Three compiled photos illustrate the tension between phylogeny (the branching pattern in the background) and ontogeny (the fish embryo at the phylotypic stage). The central field that links phylogeny and ontogeny represents the phylostratigraphic approach. Image courtesy of V. Solin (http://www.proces15.com) and A. Hartl (http://nautilusfilm.com).

It was first observed two centuries ago that many animal embryos converge on a similar form during development, only to diverge afterwards. This temporal 'waist' in the so-called hourglass model of embryonic development is known as the 'phylotypic stage', and it is thought — controversially, given that it is based on subjective morphological comparisons — to represent an evolutionary conserved period. Now, two transcriptomics studies give this theory strong molecular support by showing that genes active during this period are more ancient and more highly conserved in their expression.

Kalinka, Varga and colleagues directly tested the hourglass model by comparing genome-wide expression profiles across embryonic development in six species of Drosophila. By generating a DNA microarray time-course for over 3,000 orthologous genes, they show that variation in temporal gene expression across species is minimal at the phylotypic stage and is greater before and after that point.

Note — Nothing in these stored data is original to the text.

def cdOf (b : Bytes) : Cd :=
  let m := u8At b 8
  { mode := m % 4, layout := natField m 3 2, dec := natField m 5 4, dstBob := bitOf m 6, cont := bitOf m 7, fmt := u8At b 9 % 32
    rnd := natField (u8At b 9) 6 5, ch1 := bitOf (u8At b 9) 7, texp := i8At b 10, db := u8At b 11, readers := u16At b 12
    p := u8At b 14 % 64, mask := u8At b 15 % 16, split := bitOf (u8At b 15) 4, wide := bitOf (u8At b 15) 5, desc := u64At b 16
    count := u32At b 24, w := u16At b 28, h := u16At b 30, len := u32At b 28, dst := u64At b 32, pitch := u32At b 40
    t := u16At b 44 % 1024, slots := u16At b 44 / 1024 + 1, tensor := u16At b 46, tile := u32At b 48 }

def Cd.chans (x : Cd) : Nat := if x.ch1 then 1 else 3
/-- The decimation factor. -/
def Cd.d (x : Cd) : Nat := 2 ^ x.dec
def Cd.cells (x : Cd) : Nat := x.count * x.slots
/-- Rows and row length of the output view (R181). -/
def Cd.rows (x : Cd) : Nat :=
  if x.layout = 1 then x.cells * x.chans * x.h
  else if x.p = 0 then x.cells * x.h else x.cells * (x.h / x.p * (x.w / x.p))
def Cd.rowLen (x : Cd) : Nat :=
  if x.layout = 1 then x.w else if x.p = 0 then x.w * x.chans else x.p * x.p * x.chans
def Cd.skew (x : Cd) : Bool := decide (x.layout = 2)
def Cd.format (x : Cd) : Option Fmt := if [0x02, 0x03, 0x04, 0x0A, 0x0B, 0x0C, 0x0D, 0x0E].elem x.fmt then drainFmt x.fmt else none
def Cd.outLen (x : Cd) (f : Fmt) : Nat := outBytes f x.skew x.rows x.rowLen x.t x.pitch

/-- A three-channel unit set: the units a command may use that are in service (R172, R185). -/
def cardUnits (s : State) (x : Cd) : List Nat :=
  (List.range 4).filter (fun i => bitOf (objNat s oCarderUnits) i && (decide (x.mask = 0) || bitOf x.mask i))

/-- The conditions of R180 for image mode. A row-major OUT_PITCH has no bound (log 123). -/
def imageBad (u : SpoolId) (s : State) (c : Cmd) : Bool :=
  let b := c.bytes
  let x := cdOf b
  match x.format with
  | none => true
  | some f =>
    !(decide (x.layout < 3) && decide (x.dec < 3) && decide (x.rnd < 3) && decide (x.texp ≠ -128) && decide (u8At b 14 < 64) && decide (x.p ≤ 32) &&
      decide (u8At b 15 < 64) && inRange x.count 1 65536 && inRange x.w 1 16384 && inRange x.h 1 16384 &&
      (decide (x.p = 0) || (decide (x.w % x.p = 0) && decide (x.h % x.p = 0) && decide (x.layout ≠ 1))) &&
      (if x.skew then decide (x.rowLen ≤ 32768) && inRange x.t 1 512 && layPitchOk f x.pitch else true)) ||
      (x.dstBob && beyondAt s u x.db x.dst (x.outLen f))

/-- The conditions of R180 for token mode. -/
def tokensBad (u : SpoolId) (s : State) (c : Cmd) : Bool :=
  let b := c.bytes
  let x := cdOf b
  !(decide (x.layout = 0) && decide (x.dec = 0) && decide (u8At b 9 = 0) && decide (u8At b 10 = 0) && decide (u8At b 14 = 0) &&
    decide (u8At b 15 < 64) && decide (x.t = 0) && inRange x.count 1 65536 && inRange x.len 1 65536) ||
    (x.dstBob && beyondAt s u x.db x.dst (4 * x.len * x.pitch))

def cardBobs (b : Bytes) : List Nat := let x := cdOf b; if x.dstBob then [x.db] else []

/-! ### Reads -/

/-- A CARD at work: its next source is the `k`-th that it reads. -/
structure Rd where
  s : State
  c : Cmd
  k : Nat

/-- A command under way whose access waits stays started. -/
def Act.started : Act → Act
  | .held ps => .holds ps
  | a => a

/-- A read by the Carder. A source that the command read before a stall is not read again (R176). -/
def cardRead (r : Rd) (u : SpoolId) (va n : Nat) : Rd × Except Act Src :=
  match r.c.log[r.k]? with
  | some x => ({ r with k := r.k + 1 }, .ok ⟨x.1, x.2⟩)
  | none =>
    match reach r.s (hubReq r.s u 5 false true) va n with
    | (s, .ok ps) =>
      let x := vaSrc s ps
      (⟨piecesTouch s ps, { r.c with log := r.c.log ++ [(x.bytes, x.bad)] }, r.k + 1⟩, .ok x)
    | (s, .error a) => ({ r with s := s }, .error a.started)

/-- Several reads. -/
def cardReads (s : Rd) (u : SpoolId) : List (Nat × Nat) → List Src → Rd × Except Act (List Src)
  | [], acc => (s, .ok acc)
  | (va, n) :: l, acc =>
    match cardRead s u va n with
    | (s, .ok x) => cardReads s u l (acc ++ [x])
    | (s, .error a) => (s, .error a)

/-! ### Image samples (R174 to R178) -/

/-- A sample descriptor. -/
structure Sm where
  y : Nat
  c : Nat
  w : Nat
  h : Nat
  pitch : Nat
  pitchC : Nat
  fmt : Nat
  matrix : Nat
  full : Bool
  flip : Bool
  jx : Int
  jy : Int
  gain : List (BitVec 32)
  offset : List (BitVec 32)
  regionVa : Nat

Modelling suggests that this pattern is best explained by selective constraint, which seems to be strongest at the phylotypic stage. The genes whose expression follows the hourglass pattern are also most likely to be involved in core developmental processes.

In a related study, Domazet-Lošo and Tautz combined transcriptomics and evolutionary developmental genomics to connect morphological novelties to the evolutionary age of genes that are expressed at different developmental stages. They used a previously described approach known as 'phylostratigraphy' to divide the genome into gene classes, each of which encompasses genes that have evolved at a distinct evolutionary stage (for example, a set of genes might be common to all cells, to all animals or to all chordates). By overlaying this gene classification on the developmental transcriptome of zebrafish (Danio rerio), they showed that genes that are expressed at the phylotypic stage belong to the oldest and most conserved set; by contrast, genes expressed earlier or later are more likely to belong to more newly evolved gene sets. A similar pattern was also seen in published data from Drosophila melanogaster, Anopheles gambiae and Caenorhabditis elegans.

The phylotypic stage is the step at which the principal animal body-plan is laid down — the conserved expression profile described by these studies would have been established early in the evolution of multicellular life, and the steps both before and after it would have diverged to forge the morphological diversity we see across animal species. However, the mechanism that preserves the expression profile seen in the hourglass waist remains to be definitively established: is the mid-embryonic stage actively constrained by selection or is it under less pressure to evolve than early and late stages? These studies open up opportunities to address such mechanistic questions experimentally.